(Collected data)

/-- `tok.step` on the slot unit. -/
def stepSlots (c : Cmd) : Eff Unit :=
  let n := bits (c.word 3) 7 0
  (listEntries c.part (c.addr 2) n).bind fun l => Eff.get.bind fun s =>
  if s.listOk c.part l = false then Eff.fail 0x14 0 else
  Eff.each (fun (x : Nat × Nat) =>
    (Eff.load c.part (c.addr 1 + 8 * x.2) 8).bind fun pick => (stepEntry c x.1 pick).bind fun r =>
    if c.addr 4 = 0 then Eff.pure () else Eff.write c.part (c.addr 4 + 16 * x.2) r) (l.zip (List.range n))

/-- `tok.step`. -/
def execTokStep (dt id : Nat) (s : State) : Host.Outcome State Fault Refusal :=
  .next ((s.elapse dt).runEngine id 0x75 stepSlots)

/-! ### Fetch checks -/

/-- What the fetch checks ask of a TOKEN command. -/
def State.tokInfo (s : State) (p op : Nat) (words : List Nat) : Option OpInfo :=
  let w := fun i => words.getD i 0
  let a := fun i => bits (w i) 47 0
  let opt := fun (i n : Nat) => (i, a i, if a i = 0 then 0 else n, true)
  match op with
  | 0x70 =>
    let l := bits (w 5) 15 0
    let v := s.vocabFor p (bits (w 1) 2 0)
    some { masks := [0x37, mAddr, mLow, mAddr, mLow, mAddr]
           limits := [(1, match v with | some v => !bit (w 1) 4 || v.bos != noToken | none => false), (4, a 4 % 4 == 0),
                      (5, decide (1 ≤ l ∧ l ≤ 32768 ∧ bits (w 5) 31 16 < l)), (6, a 6 % 8 == 0)]
           ranges := [(2, a 2, min (bits (w 3) 31 0) 1048576, false), (4, a 4, 4 * l, true), opt 6 16] }
  | 0x71 =>
    some { masks := [0x17, mAddr, 0xFFFFFF, mAddr, mLow, mAddr]
           limits := [(1, (s.vocabFor p (bits (w 1) 2 0)).isSome), (2, a 2 % 4 == 0), (6, a 6 % 8 == 0)]
           ranges := [(2, a 2, 4 * bits (w 3) 23 0, false), (4, a 4, bits (w 5) 31 0, true), opt 6 16] }
  | 0x72 =>
    let act := bits (w 1) 10 8
    let own := s.ownSlot p (bits (w 1) 6 0)
    if act = 1 then
      some { masks := [0x77F, 0, 0, mAddr], limits := [(1, own), (4, a 4 % 8 == 0)], ranges := [opt 4 8] }
    else
      let v := bits (w 1) 14 12
      let g := bits (w 1) 22 16
      let size := bits (w 3) 31 0
      let new := bits (w 1) 63 48
      let gOk := g == 0x7F || (match s.grammarFor p g with
        | some x => x.vocab == v && decide (bits (w 1) 47 32 < x.states)
        | none => false)
      some { masks := [0xFFFFFFFF007FF77F, mAddr, mLow, mAddr]
             limits := [(1, act == 0 && own && (s.vocabFor p v).isSome && gOk && decide (1 ≤ new ∧ new ≤ 32768)),
                        (3, decide (1 ≤ size ∧ size ≤ 16777216)), (4, a 4 % 8 == 0)]
             ranges := [(2, a 2, size, true), opt 4 8] }
  | 0x73 =>
    some { masks := [mAddr, mAddr], limits := [(1, a 1 % 4 == 0), (2, a 2 % 8 == 0)]
           ranges := [(1, a 1, 4 * s.reg R.TOK_SLOT_RANGE_COUNT p, true), opt 2 8] }
  | 0x74 =>
    let n := bits (w 3) 18 0
    let ty := bits (w 3) 23 20
    let k := bits (w 3) 39 32
    let size := typeBytes ty 1
    let pitch := bits (w 2) 39 0
    some { masks := [mAddr, 2 ^ 40 - 1, 0xFF00F7FFFF, mAddr, mAddr]
           limits := [(2, pitch % size == 0), (3, decide (1 ≤ n ∧ n ≤ 262144 ∧ 7 ≤ ty ∧ ty ≤ 9 ∧ k ≤ 128)), (5, a 5 % 4 == 0)]
           ranges := [(1, a 1, rowSpan k pitch (size * n), true), (4, a 4, 4 * k, false), opt 5 (4 * k)] }
  | 0x75 =>
    let k := bits (w 3) 7 0
    some { masks := [mAddr, mAddr, 0x1FF, mAddr], limits := [(1, a 1 % 8 == 0), (3, decide (k ≤ 128)), (4, a 4 % 8 == 0)]
           ranges := [(1, a 1, 8 * k, false), (2, a 2, 4 * k, false), opt 4 (16 * k)] }
  | _ => none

WHAT TO WORK ON:
The answer must be every line from the records above that contains "words".

FINAL ANSWER:
def State.tokInfo (s : State) (p op : Nat) (words : List Nat) : Option OpInfo :=
  let w := fun i => words.getD i 0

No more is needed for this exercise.